_About this task:_ Please take the records that follow and repeat exactly the lines starting with the line with "(s.emptyBuf).buf = [] := rfl" and going on through the line with "(s.emptyBuf).inCnt = s.inCnt := rfl".

━━━━━━

-- ==== Sys2Proof/Laws/State.lean ====
section
/-! SUPPORT. One lemma per field per update of the state, so that no later proof unfolds a record update. -/

namespace Sys2Proof.Machine

/-! ### `answer` -/

@[simp] theorem State.answer_cfg (s : State) (r : OpResult) : (s.answer r).cfg = s.cfg := rfl
@[simp] theorem State.answer_ownId (s : State) (r : OpResult) : (s.answer r).ownId = s.ownId := rfl
@[simp] theorem State.answer_phase (s : State) (r : OpResult) : (s.answer r).phase = s.phase := rfl
@[simp] theorem State.answer_lastError (s : State) (r : OpResult) : (s.answer r).lastError = s.lastError := rfl
@[simp] theorem State.answer_lastExc (s : State) (r : OpResult) : (s.answer r).lastExc = s.lastExc := rfl
@[simp] theorem State.answer_timeout (s : State) (r : OpResult) : (s.answer r).timeout = s.timeout := rfl
@[simp] theorem State.answer_buf (s : State) (r : OpResult) : (s.answer r).buf = s.buf := rfl
@[simp] theorem State.answer_tLast (s : State) (r : OpResult) : (s.answer r).tLast = s.tLast := rfl
@[simp] theorem State.answer_tSend (s : State) (r : OpResult) : (s.answer r).tSend = s.tSend := rfl
@[simp] theorem State.answer_imgRef (s : State) (r : OpResult) : (s.answer r).imgRef = s.imgRef := rfl
@[simp] theorem State.answer_inCnt (s : State) (r : OpResult) : (s.answer r).inCnt = s.inCnt := rfl
@[simp] theorem State.answer_outCnt (s : State) (r : OpResult) : (s.answer r).outCnt = s.outCnt := rfl
@[simp] theorem State.answer_errCnt (s : State) (r : OpResult) : (s.answer r).errCnt = s.errCnt := rfl
@[simp] theorem State.answer_rxq (s : State) (r : OpResult) : (s.answer r).rxq = s.rxq := rfl
@[simp] theorem State.answer_now (s : State) (r : OpResult) : (s.answer r).now = s.now := rfl
@[simp] theorem State.answer_txLog (s : State) (r : OpResult) : (s.answer r).txLog = s.txLog := rfl
@[simp] theorem State.answer_mem (s : State) (r : OpResult) : (s.answer r).mem = s.mem := rfl
@[simp] theorem State.answer_result (s : State) (r : OpResult) : (s.answer r).result = r := rfl
@[simp] theorem State.answer_schedule (s : State) (r : OpResult) : (s.answer r).schedule = s.schedule := rfl

/-! ### `emptyBuf` -/

@[simp] theorem State.emptyBuf_cfg (s : State) : (s.emptyBuf).cfg = s.cfg := rfl
@[simp] theorem State.emptyBuf_ownId (s : State) : (s.emptyBuf).ownId = s.ownId := rfl
@[simp] theorem State.emptyBuf_phase (s : State) : (s.emptyBuf).phase = s.phase := rfl
@[simp] theorem State.emptyBuf_lastError (s : State) : (s.emptyBuf).lastError = s.lastError := rfl
@[simp] theorem State.emptyBuf_lastExc (s : State) : (s.emptyBuf).lastExc = s.lastExc := rfl
@[simp] theorem State.emptyBuf_timeout (s : State) : (s.emptyBuf).timeout = s.timeout := rfl
@[simp] theorem State.emptyBuf_buf (s : State) : (s.emptyBuf).buf = [] := rfl
@[simp] theorem State.emptyBuf_tLast (s : State) : (s.emptyBuf).tLast = none := rfl
@[simp] theorem State.emptyBuf_tSend (s : State) : (s.emptyBuf).tSend = s.tSend := rfl
@[simp] theorem State.emptyBuf_imgRef (s : State) : (s.emptyBuf).imgRef = s.imgRef := rfl
@[simp] theorem State.emptyBuf_inCnt (s : State) : (s.emptyBuf).inCnt = s.inCnt := rfl
@[simp] theorem State.emptyBuf_outCnt (s : State) : (s.emptyBuf).outCnt = s.outCnt := rfl
@[simp] theorem State.emptyBuf_errCnt (s : State) : (s.emptyBuf).errCnt = s.errCnt := rfl
@[simp] theorem State.emptyBuf_rxq (s : State) : (s.emptyBuf).rxq = s.rxq := rfl
@[simp] theorem State.emptyBuf_now (s : State) : (s.emptyBuf).now = s.now := rfl
@[simp] theorem State.emptyBuf_txLog (s : State) : (s.emptyBuf).txLog = s.txLog := rfl
@[simp] theorem State.emptyBuf_mem (s : State) : (s.emptyBuf).mem = s.mem := rfl
@[simp] theorem State.emptyBuf_result (s : State) : (s.emptyBuf).result = s.result := rfl
@[simp] theorem State.emptyBuf_schedule (s : State) : (s.emptyBuf).schedule = s.schedule := rfl

/-! ### `toIdle` -/

@[simp] theorem State.toIdle_cfg (s : State) : (s.toIdle).cfg = s.cfg := rfl
@[simp] theorem State.toIdle_ownId (s : State) : (s.toIdle).ownId = s.ownId := rfl
@[simp] theorem State.toIdle_phase (s : State) : (s.toIdle).phase = .idle := rfl
@[simp] theorem State.toIdle_lastError (s : State) : (s.toIdle).lastError = s.lastError := rfl
@[simp] theorem State.toIdle_lastExc (s : State) : (s.toIdle).lastExc = s.lastExc := rfl
@[simp] theorem State.toIdle_timeout (s : State) : (s.toIdle).timeout = s.timeout := rfl
@[simp] theorem State.toIdle_buf (s : State) : (s.toIdle).buf = s.buf := rfl
@[simp] theorem State.toIdle_tLast (s : State) : (s.toIdle).tLast = s.tLast := rfl
@[simp] theorem State.toIdle_tSend (s : State) : (s.toIdle).tSend = none := rfl
@[simp] theorem State.toIdle_imgRef (s : State) : (s.toIdle).imgRef = s.imgRef := rfl
@[simp] theorem State.toIdle_inCnt (s : State) : (s.toIdle).inCnt = s.inCnt := rfl
@[simp] theorem State.toIdle_outCnt (s : State) : (s.toIdle).outCnt = s.outCnt := rfl
@[simp] theorem State.toIdle_errCnt (s : State) : (s.toIdle).errCnt = s.errCnt := rfl
@[simp] theorem State.toIdle_rxq (s : State) : (s.toIdle).rxq = s.rxq := rfl
@[simp] theorem State.toIdle_now (s : State) : (s.toIdle).now = s.now := rfl
@[simp] theorem State.toIdle_txLog (s : State) : (s.toIdle).txLog = s.txLog := rfl
@[simp] theorem State.toIdle_mem (s : State) : (s.toIdle).mem = s.mem := rfl
@[simp] theorem State.toIdle_result (s : State) : (s.toIdle).result = s.result := rfl
@[simp] theorem State.toIdle_schedule (s : State) : (s.toIdle).schedule = s.schedule := rfl

/-! ### `endTransaction` -/

@[simp] theorem State.endTransaction_cfg (s : State) : (s.endTransaction).cfg = s.cfg := by
  unfold State.endTransaction; split <;> rfl
@[simp] theorem State.endTransaction_ownId (s : State) : (s.endTransaction).ownId = s.ownId := by
  unfold State.endTransaction; split <;> rfl
@[simp] theorem State.endTransaction_phase (s : State) : (s.endTransaction).phase = if s.ownId = 0 then .idle else s.phase := by
  unfold State.endTransaction; split <;> rfl
@[simp] theorem State.endTransaction_lastError (s : State) : (s.endTransaction).lastError = s.lastError := by
  unfold State.endTransaction; split <;> rfl
@[simp] theorem State.endTransaction_lastExc (s : State) : (s.endTransaction).lastExc = s.lastExc := by
  unfold State.endTransaction; split <;> rfl
@[simp] theorem State.endTransaction_timeout (s : State) : (s.endTransaction).timeout = s.timeout := by
  unfold State.endTransaction; split <;> rfl
@[simp] theorem State.endTransaction_buf (s : State) : (s.endTransaction).buf = s.buf := by
  unfold State.endTransaction; split <;> rfl
@[simp] theorem State.endTransaction_tLast (s : State) : (s.endTransaction).tLast = s.tLast := by
  unfold State.endTransaction; split <;> rfl
@[simp] theorem State.endTransaction_tSend (s : State) : (s.endTransaction).tSend = if s.ownId = 0 then none else s.tSend := by
  unfold State.endTransaction; split <;> rfl
@[simp] theorem State.endTransaction_imgRef (s : State) : (s.endTransaction).imgRef = s.imgRef := by
  unfold State.endTransaction; split <;> rfl
@[simp] theorem State.endTransaction_inCnt (s : State) : (s.endTransaction).inCnt = s.inCnt := by
  unfold State.endTransaction; split <;> rfl
@[simp] theorem State.endTransaction_outCnt (s : State) : (s.endTransaction).outCnt = s.outCnt := by
  unfold State.endTransaction; split <;> rfl
@[simp] theorem State.endTransaction_errCnt (s : State) : (s.endTransaction).errCnt = s.errCnt := by
  unfold State.endTransaction; split <;> rfl
@[simp] theorem State.endTransaction_rxq (s : State) : (s.endTransaction).rxq = s.rxq := by
  unfold State.endTransaction; split <;> rfl
@[simp] theorem State.endTransaction_now (s : State) : (s.endTransaction).now = s.now := by
  unfold State.endTransaction; split <;> rfl
@[simp] theorem State.endTransaction_txLog (s : State) : (s.endTransaction).txLog = s.txLog := by
  unfold State.endTransaction; split <;> rfl
@[simp] theorem State.endTransaction_mem (s : State) : (s.endTransaction).mem = s.mem := by
  unfold State.endTransaction; split <;> rfl
@[simp] theorem State.endTransaction_result (s : State) : (s.endTransaction).result = s.result := by
  unfold State.endTransaction; split <;> rfl
@[simp] theorem State.endTransaction_schedule (s : State) : (s.endTransaction).schedule = s.schedule := by
  unfold State.endTransaction; split <;> rfl

/-! ### `transmit` -/

@[simp] theorem State.transmit_cfg (s : State) (f : List Byte) : (s.transmit f).cfg = s.cfg := rfl
@[simp] theorem State.transmit_ownId (s : State) (f : List Byte) : (s.transmit f).ownId = s.ownId := rfl
@[simp] theorem State.transmit_phase (s : State) (f : List Byte) : (s.transmit f).phase = s.phase := rfl
@[simp] theorem State.transmit_lastError (s : State) (f : List Byte) : (s.transmit f).lastError = s.lastError := rfl
@[simp] theorem State.transmit_lastExc (s : State) (f : List Byte) : (s.transmit f).lastExc = s.lastExc := rfl
@[simp] theorem State.transmit_timeout (s : State) (f : List Byte) : (s.transmit f).timeout = s.timeout := rfl
@[simp] theorem State.transmit_buf (s : State) (f : List Byte) : (s.transmit f).buf = [] := rfl
@[simp] theorem State.transmit_tLast (s : State) (f : List Byte) : (s.transmit f).tLast = none := rfl
@[simp] theorem State.transmit_tSend (s : State) (f : List Byte) : (s.transmit f).tSend = s.tSend := rfl
@[simp] theorem State.transmit_imgRef (s : State) (f : List Byte) : (s.transmit f).imgRef = s.imgRef := rfl
@[simp] theorem State.transmit_inCnt (s : State) (f : List Byte) : (s.transmit f).inCnt = s.inCnt := rfl
@[simp] theorem State.transmit_outCnt (s : State) (f : List Byte) : (s.transmit f).outCnt = bump s.outCnt := rfl
@[simp] theorem State.transmit_errCnt (s : State) (f : List Byte) : (s.transmit f).errCnt = s.errCnt := rfl
@[simp] theorem State.transmit_rxq (s : State) (f : List Byte) : (s.transmit f).rxq = s.rxq := rfl
@[simp] theorem State.transmit_now (s : State) (f : List Byte) : (s.transmit f).now = s.now := rfl
@[simp] theorem State.transmit_txLog (s : State) (f : List Byte) : (s.transmit f).txLog = s.txLog ++ [.de true, .write f, .flush, .de false] := rfl
@[simp] theorem State.transmit_mem (s : State) (f : List Byte) : (s.transmit f).mem = s.mem := rfl
@[simp] theorem State.transmit_result (s : State) (f : List Byte) : (s.transmit f).result = s.result := rfl
@[simp] theorem State.transmit_schedule (s : State) (f : List Byte) : (s.transmit f).schedule = s.schedule := rfl

/-! ### `consume` -/

@[simp] theorem State.consume_cfg (s : State) : (s.consume).cfg = s.cfg := rfl
@[simp] theorem State.consume_ownId (s : State) : (s.consume).ownId = s.ownId := rfl
@[simp] theorem State.consume_phase (s : State) : (s.consume).phase = s.phase := rfl
@[simp] theorem State.consume_lastError (s : State) : (s.consume).lastError = s.lastError := rfl
@[simp] theorem State.consume_lastExc (s : State) : (s.consume).lastExc = s.lastExc := rfl
@[simp] theorem State.consume_timeout (s : State) : (s.consume).timeout = s.timeout := rfl
@[simp] theorem State.consume_buf (s : State) : (s.consume).buf = [] := rfl
@[simp] theorem State.consume_tLast (s : State) : (s.consume).tLast = none := rfl
@[simp] theorem State.consume_tSend (s : State) : (s.consume).tSend = s.tSend := rfl
@[simp] theorem State.consume_imgRef (s : State) : (s.consume).imgRef = s.imgRef := rfl
@[simp] theorem State.consume_inCnt (s : State) : (s.consume).inCnt = bump s.inCnt := rfl
@[simp] theorem State.consume_outCnt (s : State) : (s.consume).outCnt = s.outCnt := rfl
@[simp] theorem State.consume_errCnt (s : State) : (s.consume).errCnt = s.errCnt := rfl
@[simp] theorem State.consume_rxq (s : State) : (s.consume).rxq = s.rxq := rfl
@[simp] theorem State.consume_now (s : State) : (s.consume).now = s.now := rfl
@[simp] theorem State.consume_txLog (s : State) : (s.consume).txLog = s.txLog := rfl
@[simp] theorem State.consume_mem (s : State) : (s.consume).mem = s.mem := rfl
@[simp] theorem State.consume_result (s : State) : (s.consume).result = s.result := rfl
@[simp] theorem State.consume_schedule (s : State) : (s.consume).schedule = s.schedule := rfl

━━━━━━

_Answer to the exercise:_
@[simp] theorem State.emptyBuf_buf (s : State) : (s.emptyBuf).buf = [] := rfl
@[simp] theorem State.emptyBuf_tLast (s : State) : (s.emptyBuf).tLast = none := rfl
@[simp] theorem State.emptyBuf_tSend (s : State) : (s.emptyBuf).tSend = s.tSend := rfl
@[simp] theorem State.emptyBuf_imgRef (s : State) : (s.emptyBuf).imgRef = s.imgRef := rfl
@[simp] theorem State.emptyBuf_inCnt (s : State) : (s.emptyBuf).inCnt = s.inCnt := rfl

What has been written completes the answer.